Update docs with sync batching changes

vonnieda · vonnieda · commit 46405fdb046f · 2025-08-06T17:41:54.000-05:00
diff --git a/TODO.md b/TODO.md
@@ -6,6 +6,3 @@ No particular order yet, just dumping notes here.
 we always just perform a merge? So it's Entity -> save() -> changelog -> tables.
 This would ensure the changes are always handled in the same exact way whether
 it's sync or save.
-
-- I think it might ultimately be better after all to use manifest files, instead
-of list. See https://www.backblaze.com/cloud-storage/transaction-pricing
diff --git a/docs/SYNC_ENGINE.md b/docs/SYNC_ENGINE.md
@@ -10,6 +10,15 @@ providing a global order across all replicas.
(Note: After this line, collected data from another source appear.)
-- ==== Sys2Proof/Machine/Depth.lean ====
section
/-! DEFINITION. Density, estimated depth, the level warning and measured mass (R79, R83, R84, R141). -/

namespace Sys2Proof.Machine

/-- The density of the zinc in kg/m³ at a temperature in 4000..5500 (R79). -/
def density (t : Int) : Int := 6570 - floorDiv ((t - 4500) * 11 + 50) 100

/-- The estimated depth: the quiet depth less the fall of the book since, its ceiling taken (R83). -/
def estimatedDepth (q : QuietReading) (book : Int) : Int :=
  q.depth - ceilDiv ((q.book - book) * 100000000) (q.length * q.width * q.density)

/-- The measured mass at a quiet reading (R141). -/
def measuredMass (q : QuietReading) : Int :=
  floorDiv (q.length * q.width * q.depth * q.density + 50000000) 100000000

/-- h_est against the level warning as it then stands (R84). -/
def compareLevel (s : State) : State :=
  match s.bath.hEst with
  | none => s
  | some h =>
    if s.bath.levelArmed then
      if h < s.levelWarning then
        raise .levelLow none none (some h) (some s.levelWarning) { s with bath := { s.bath with levelArmed := false } }
      else s
    else if s.levelWarning + 20 ≤ h then { s with bath := { s.bath with levelArmed := true } }
    else s

/-- h_est is computed afresh from the quiet reading and the book, and compared (R83, R84). -/
def refreshDepth (s : State) : State :=
  compareLevel { s with bath := { s.bath with hEst := s.bath.reading.map (fun q => estimatedDepth q s.balance.book) } }

end Sys2Proof.Machine
end

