/-- The numbering of R182. -/
def AdmitCause.number : AdmitCause → Nat
  | .temperatureUnknown => 1
  | .tooCold => 2
  | .tooHot => 3
  | .depthUnknown => 4
  | .notCovered => 5
  | .throughput => 6

/-- A failed cause is notified once per wait (R11). -/
def notifyCause (h : Hoist) (s : State) (c : AdmitCause) : State :=
  if (s.seq h).causes.contains c then s
  else raiseFor h .admitWait (some (c.number : Int)) none (modSeq h (fun q => { q with causes := q.causes ++ [c] }) s)

/-- Admission (R12, R89): the window entry, the latched recipe, ENTERED, and ENTRY. -/
def admitLoad (h : Hoist) (r : LoadRec) (theta : Int) (s : State) : State :=
  let l := recipe s r theta
  let s := { s with window := s.window ++ [{ weight := s.admissionWeight r, age := 0 }] }
  let s := modLoad r.id (fun r => { r with latched := some l }) s
  let s := raiseFor h .entered (some (l.tImm : Int)) (some theta) s
  beginEntry h s

/-- One trial of the load of a hoist in AWAIT_ADMIT (R85, R86); in any other phase the gate does not try. -/
def trial (h : Hoist) (s : State) : State :=
  if (s.seq h).phase = .awaitAdmit then
    match s.carried h with
    | none => s
    | some r =>
      match s.failedCauses h r, s.bath.temp with
      | [], some theta => admitLoad h r theta s
      | causes, _ => causes.foldl (notifyCause h) s
  else s

/-- The trials that an event brings to the waiting loads (R85).  Where both wait, which is tried first is open (R89)
and is a free value (log entry 6). -/
def tryWaiting (s : State) : State :=
  if s.seqA.phase = .awaitAdmit ∧ s.seqB.phase = .awaitAdmit then
    let s' := { s with free := s.free + 1 }
    if Config.trialAFirst s.free then trial .B (trial .A s') else trial .A (trial .B s')
  else trial .B (trial .A s)

/-- A change of h_est in an event is followed by trials of the waiting loads (R85). -/
def withDepthTrials (f : State → State) (s : State) : State :=
  if (f s).bath.hEst = s.bath.hEst then f s else tryWaiting (f s)

/-! ## Spans (R8 to R11, R50 to R57) -/

/-- AWAIT_ADMIT with its first trial (R11, R85). -/
def enterAwaitAdmit (h : Hoist) (s : State) : State :=
  trial h (modSeq h (fun q => { q with phase := .awaitAdmit, motion := none }) s)

/-- TRAVEL_IN with its travel to the span centre (R10). -/
def beginTravelIn (h : Hoist) (s : State) : State :=
  let r := issueTravel h ((s.seq h).centre.getD 0) (setPhase h .travelIn s)
  if r.2 then enterAwaitAdmit h r.1 else r.1

/-- A grant (R56): the span enters the map; for a hoist the load record and the centre follow in the same event, and
a hoist in AWAIT_SPAN travels in, one held there stays HELD (R10). -/
def grant (o : Owner) (first last : Nat) (s : State) : State :=
  let s := { s with arbiter := { s.arbiter with
    spans := s.arbiter.spans ++ [{ owner := o, first := first, last := last, granted := s.clock }] } }
  match o with
  | .maint _ => s
  | .hoist h =>
    let s := modCarried h (fun r => { r with span := some (first, last) }) s
    let s := modSeq h (fun q => { q with centre := some (spanCentre s.kettleLength first last) }) s
    if (s.seq h).phase = .awaitSpan then beginTravelIn h s else s

/-- The head claim is tried; while it is placed the next is tried in its turn (R52).  The first argument is the
number of claims waiting. -/
def tryPlacement : Nat → State → State
  | 0, s => s
  | n + 1, s =>
    match s.arbiter.queue with
    | [] => s
    | c :: rest =>
      match s.arbiter.place c with
      | none => s
      | some (f, l) =>
        tryPlacement n (grant c.claimant f l { s with arbiter := { s.arbiter with queue := rest } })

/-- A placement try at an event of R52. -/
def placeClaims (s : State) : State := tryPlacement s.arbiter.queue.length s

/-- A claim joins the tail; in an empty queue it is tried at once (R49, R52). -/
def joinClaim (c : Claim) (s : State) : State :=
  let s' := { s with arbiter := { s.arbiter with queue := s.arbiter.queue ++ [c] } }
  if s.arbiter.queue.isEmpty then placeClaims s' else s'

/-- A claim is withdrawn; if it stood at the head the claim behind it is tried (R50, R58). -/
def withdrawClaim (o : Owner) (s : State) : State :=
  let s' := { s with arbiter := s.arbiter.withdraw o }
  if s.arbiter.heads o then placeClaims s' else s'

/-- A span is released, and a placement try follows (R57, R58). -/
def releaseSpan (o : Owner) (s : State) : State := placeClaims { s with arbiter := s.arbiter.release o }

/-- AWAIT_SPAN with the hoist's claim (R8, R9, R50). -/
def enterAwaitSpan (h : Hoist) (s : State) : State :=
  let n := ((s.carried h).map LoadRec.zones).getD 1
  joinClaim { claimant := .hoist h, need := .length n, joined := s.clock } (setPhase h .awaitSpan s)

/-! ## The end of a dip (R21, R27) -/

/-- A load never admitted returns to REGISTERED (R21, R27, R118). -/
def LoadRec.returned (r : LoadRec) : LoadRec :=
  { r with state := .registered, hoist := none, span := none, wIn := none, flags := { r.flags with unweighedIn := false } }

/-- An admitted load becomes COMPLETE (R21, R118). -/
def LoadRec.completed (r : LoadRec) : LoadRec := { r with state := .complete, hoist := none, span := none }

/-- The jig is no longer marked as carried (R123). -/
def freeJig (load : Nat) (s : State) : State :=
  { s with records := { s.records with
      jigs := s.records.jigs.map (fun j => if j.carriedBy = some load then { j with carriedBy := none } else j) } }

/-- The dip items become absent or NONE and the phase IDLE (R21). -/
def Sequencer.cleared (q : Sequencer) : Sequencer :=
  { q with phase := .idle, heldPhase := none, load := none, pImm := none, pClr := none, centre := none, motion := none,
           countdown := none, skim := .none, skimWait := none, overdip := none, overdipRaised := false,
           vibrate := none, drain := none, vibratorOn := false, holdTimer := none, recoverWait := none }

/-- The dip ends: the load is COMPLETE or back in REGISTERED, the jig is free, the hoist IDLE (R21, R27). -/
def endDip (h : Hoist) (s : State) : State :=
  let s' := modCarried h (fun r => if r.admitted then r.completed else r.returned) s
  let s' := match (s.seq h).load with
    | some id => freeJig id s'
    | none => s'
  modSeq h Sequencer.cleared s'

/-- Arrival at the station (R21): the dip ends and the span is released (R57). -/
def travelOutArrival (h : Hoist) (s : State) : State := releaseSpan (.hoist h) (endDip h s)

/-- TRAVEL_OUT with its travel to the station (R20, R21, R27). -/
def beginTravelOut (h : Hoist) (s : State) : State :=
  let r := issueTravel h (s.stationPosition h) (setPhase h .travelOut s)
  if r.2 then travelOutArrival h r.1 else r.1

/-! ## Withdrawal, drain and weigh-out (R17 to R20) -/

/-- WEIGH_OUT with its weigh-out (R20).  The vibrate and drain countdowns stay as they stand until the end of the dip (R19,
R21). -/
def enterWeighOut (h : Hoist) (s : State) : State :=
  startWeigh h .weighOut
    (modSeq h (fun q => { q with phase := .weighOut, motion := none, vibratorOn := false }) s)

/-- The vibrator is on while its countdown is above 0; with both countdowns at 0 the drain has ended (R19). -/
def runDrain (h : Hoist) (s : State) : State :=
  if (s.seq h).vibrate.getD 0 = 0 ∧ (s.seq h).drain.getD 0 = 0 then enterWeighOut h s
  else modSeq h (fun q => { q with motion := none, vibratorOn := decide (0 < q.vibrate.getD 0) }) s

/-- DRAIN with its countdowns from the latched values (R19). -/
def enterDrain (h : Hoist) (s : State) : State :=
  runDrain h (modSeq h (fun q =>
    { q with phase := .drain, motion := none, vibrate := (s.latched h).map Latched.vibrate,
             drain := (s.latched h).map Latched.drain }) s)

/-- Arrival at p_clr: DRAIN, or TRAVEL_OUT for a load never admitted (R18, R21). -/
def withdrawArrival (h : Hoist) (s : State) : State := if s.admitted h then enterDrain h s else beginTravelOut h s

/-- The overdip count exceeds the limit in force and the mark is no (R17). -/
def overdipDue (h : Hoist) (s : State) : Bool :=
  !(s.seq h).overdipRaised &&
    (match (s.seq h).overdip with
      | some n => decide (s.overdipLimit < n)
      | none => false)

/-- NONCONFORMING, one OVERDIP, and the mark (R17). -/
def exceedOverdip (h : Hoist) (s : State) : State :=
  let s := modCarried h (fun r => { r with flags := { r.flags with nonconforming := true } }) s
  modSeq h (fun q => { q with overdipRaised := true }) (raiseFor h .overdip (some (s.overdipLimit : Int)) none s)

/-- The overdip count, where it exceeds the limit in force with the mark still no, has its consequence (R17). -/
def compareOverdip (h : Hoist) (s : State) : State := if overdipDue h s then exceedOverdip h s else s

/-- The count that stops is written into the load record (R17).  DESIGN CHOICE (log entry 42): the count itself becomes
absent as it stops, where R21 says so only of the end of the dip. -/
def writeOverdip (h : Hoist) (s : State) : State :=
  match (s.seq h).overdip with
  | some n =>
    modSeq h (fun q => { q with overdip := none }) (modCarried h (fun r => { r with overdipSeconds := some n }) s)
  | none => s

/-- The overdip count stops (R17): it is compared with the limit in force, so that no excess is lost with it (log entry
53), and is written. -/
def stopOverdip (h : Hoist) (s : State) : State := writeOverdip h (compareOverdip h s)

/-- The lift motion of WITHDRAW (R18). -/
def liftOut (h : Hoist) (s : State) : State :=
  let r := issueLift h (s.seq h).pClr (s.withdrawSpeed h) (setPhase h .withdraw s)
  if r.2 then withdrawArrival h r.1 else r.1

/-- WITHDRAW begins (R18): the overdip count stops, the withdraw time is written, the lift goes to p_clr. -/
def startWithdraw (h : Hoist) (s : State) : State :=
  liftOut h (modCarried h (fun r => { r with withdrawTime := some s.clock }) (stopOverdip h s))

/-! ## The end-of-immersion decision (R15, R16) -/

/-- The skim wait count is at or above the setting while the skim is WAITING (R16, R25). -/
def skimWaitDue (h : Hoist) (s : State) : Bool :=
  decide ((s.seq h).skim = .waiting) &&
    (match (s.seq h).skimWait with
      | some n => decide (s.skimWaitLimit ≤ n)
      | none => false) &&
    (decide ((s.seq h).phase = .awaitSkim) || (s.seq h).phase.heldLike)

/-- The skim is missed (R16): marked, its request withdrawn, and the load withdrawn unless the hoist is held. -/
def expireSkimWait (h : Hoist) (s : State) : State :=
  let s := withdrawSkim h (markMissed h s)
  if (s.seq h).phase = .awaitSkim then startWithdraw h s else s

/-- With a skim wait of 0 the skim is missed as its count starts (R16). -/
def checkSkimWait (h : Hoist) (s : State) : State := if skimWaitDue h s then expireSkimWait h s else s

/-- AWAIT_SKIM with a new skim request due now (R15); answered missed at once, the load withdraws (R64, R71). -/
def askSkimAgain (h : Hoist) (wait : Nat) (s : State) : State :=
  let s := requestSkim h (dueIn 0 s) (modSeq h (fun q => { q with phase := .awaitSkim, skimWait := some wait }) s)
  if (s.seq h).skim = .missed then startWithdraw h s else checkSkimWait h s

/-- The end-of-immersion decision (R15). -/
def endDecision (h : Hoist) (s : State) : State :=
  match (s.seq h).skim with
  | .done t => if clockSince t s.clock ≤ Config.skimStale then startWithdraw h s else askSkimAgain h 0 s
  | .missed => startWithdraw h s
  | .waiting =>
    checkSkimWait h
      (modSeq h (fun q => { q with phase := .awaitSkim, skimWait := some (q.skimWait.getD 0) }) s)
  | .none => askSkimAgain h ((s.seq h).skimWait.getD 0) s

/-- The countdown stands at 0 and this has not yet been taken (R15, R17). -/
def countdownZeroDue (h : Hoist) (s : State) : Bool :=
  decide ((s.seq h).countdown = some 0) && (s.seq h).overdip.isNone &&
    (decide ((s.seq h).phase = .immerse) ||
      ((s.seq h).phase.heldLike && decide ((s.seq h).heldPhase = some .immerse)))

/-- The countdown reaches 0 (R15): the overdip count starts, and the skim wait count where the skim is WAITING. -/
def startOverdip (h : Hoist) (s : State) : State :=
  modSeq h (fun q =>
    { q with overdip := some 0, skimWait := if q.skim = .waiting then some 0 else q.skimWait }) s

/-- The countdown zero taken: the decision is made unless the hoist is held (R15). -/
def countdownZero (h : Hoist) (s : State) : State :=
  let s := startOverdip h s
  if (s.seq h).phase = .immerse then endDecision h s else checkSkimWait h s

/-- The skim is reported done to a hoist (R14, R16); a hoist that has withdrawn its request is not changed. -/
def skimDone (h : Hoist) (s : State) : State :=
  if (s.seq h).skim = .waiting then
    let s := modSeq h (fun q => { q with skim := .done s.clock }) s
    if (s.seq h).phase = .awaitSkim then startWithdraw h s else s
  else s

/-- The request is answered as missed (R14, R16, R71). -/
def skimMissedAnswer (h : Hoist) (s : State) : State :=
  if (s.seq h).skim = .waiting then
    let s := markMissed h s
    if (s.seq h).phase = .awaitSkim then startWithdraw h s else s
  else s

/-! ## Weights taken (R8, R20, R26, R130) -/

/-- A stable weigh-in (R8). -/
def weighInStable (h : Hoist) (w : Nat) (r : Option RangeFlag) (s : State) : State :=
  if (s.seq h).phase = .weighIn then
    enterAwaitSpan h (modCarried h (fun l => { l with wIn := some w, flags := l.flags.withRange r }) s)
  else s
 are not on the remote, and pulls any that are on the remote and not local.
 5. After a sync, any new local changelogs are merged into the entity tables.
 
+## Changelog Abstraction
+
+The sync engine uses a `Changelog` trait that provides a unified interface for change tracking.
+There are multiple implementations:
+
+- **DbChangelog**: Reads/writes changes directly from/to the database tables
+- **BasicStorageChangelog**: Simple storage-based changelog (one file per change)
+- **BatchingStorageChangelog**: Optimized implementation that batches changes for efficiency
+
 ## Conflict Resolution
 
 The Sync Engine treats the database tables as grow only lists and the columns
@@ -18,23 +27,52 @@ be handled at the user level with tombstones.
 
 # Sync Storage
 
-Each replica stores one or more change files in the storage.
+The sync engine supports multiple storage implementations through the `SyncStorage` trait:
+- S3 and S3-compatible storage (primary target)
+- Local filesystem storage
+- In-memory storage (for testing)
+- Encrypted storage wrapper using age encryption
 
-Each change file contains a `RemoteChangeRecord` which combines:
+## Storage Formats
+
+### Basic Storage Format
+Each change is stored as an individual file containing a `RemoteChangeRecord` which combines:
 - One record from the ZV_CHANGE table (change metadata)
 - Associated records from ZV_CHANGE_FIELD table (individual field changes)
 
+### Batching Storage Format (Optimized)
+To improve sync performance and reduce memory usage for large datasets, the `BatchingStorageChangelog`
+implementation groups changes into batches:
+
+- **Manifests**: Map change IDs to batch IDs (one per author)
+- **Batches**: Contain the actual change data (limited to 100MB per batch)
+- Automatically splits large sync operations into manageable chunks
+- Prevents memory exhaustion when syncing large datasets
+
 
 ## Directory Structure
 
+### Basic Storage Layout
 ```
-s3://endpoint/bucket/base_path/ or
-file://base_path or
-memory://base_path
+storage_root/
 └── changes/
-	└── {change_uuid}.msgpack
+    └── {change_uuid}.msgpack
 ```
 
+### Batching Storage Layout
+```
+storage_root/
+├── manifests/         # Maps change IDs to batch IDs
+│   └── {author_id}.msgpack
+└── batches/           # Contains batched change data
+    └── {batch_uuid}.msgpack
+```
+
+Storage paths support multiple protocols:
+- `s3://endpoint/bucket/base_path/`
+- `file://base_path/`
+- `memory://base_path/`
+
 
 # Sync Schema
 
@@ -68,7 +106,7 @@ CREATE TABLE IF NOT EXISTS ZV_CHANGE_FIELD (
 
 ## Data Structures
 
-### Change File Format
+### Basic Change File Format
 
 Stored in `changes/{change_uuid}.msgpack` using MessagePack binary format:
 
@@ -98,3 +136,34 @@ Stored in `changes/{change_uuid}.msgpack` using MessagePack binary format:
   ]
 }
 ```
+
+### Batching Format Structures
+
+**Manifest File** (`manifests/{author_id}.msgpack`):
+Maps change IDs to their corresponding batch IDs:
+```json
+{
+  "change-001": "batch-uuid-1",
+  "change-002": "batch-uuid-1",
+  "change-003": "batch-uuid-2",
+  ...
+}
+```
+
+**Batch File** (`batches/{batch_uuid}.msgpack`):
+Contains an array of changes (same format as basic change files):
+```json
+[
+  {
+    "change": { ... },
+    "fields": [ ... ]
+  },
+  {
+    "change": { ... },
+    "fields": [ ... ]
+  },
+  ...
+]
+```
+
+Batches are automatically split when they exceed 100MB to prevent memory issues during sync operations.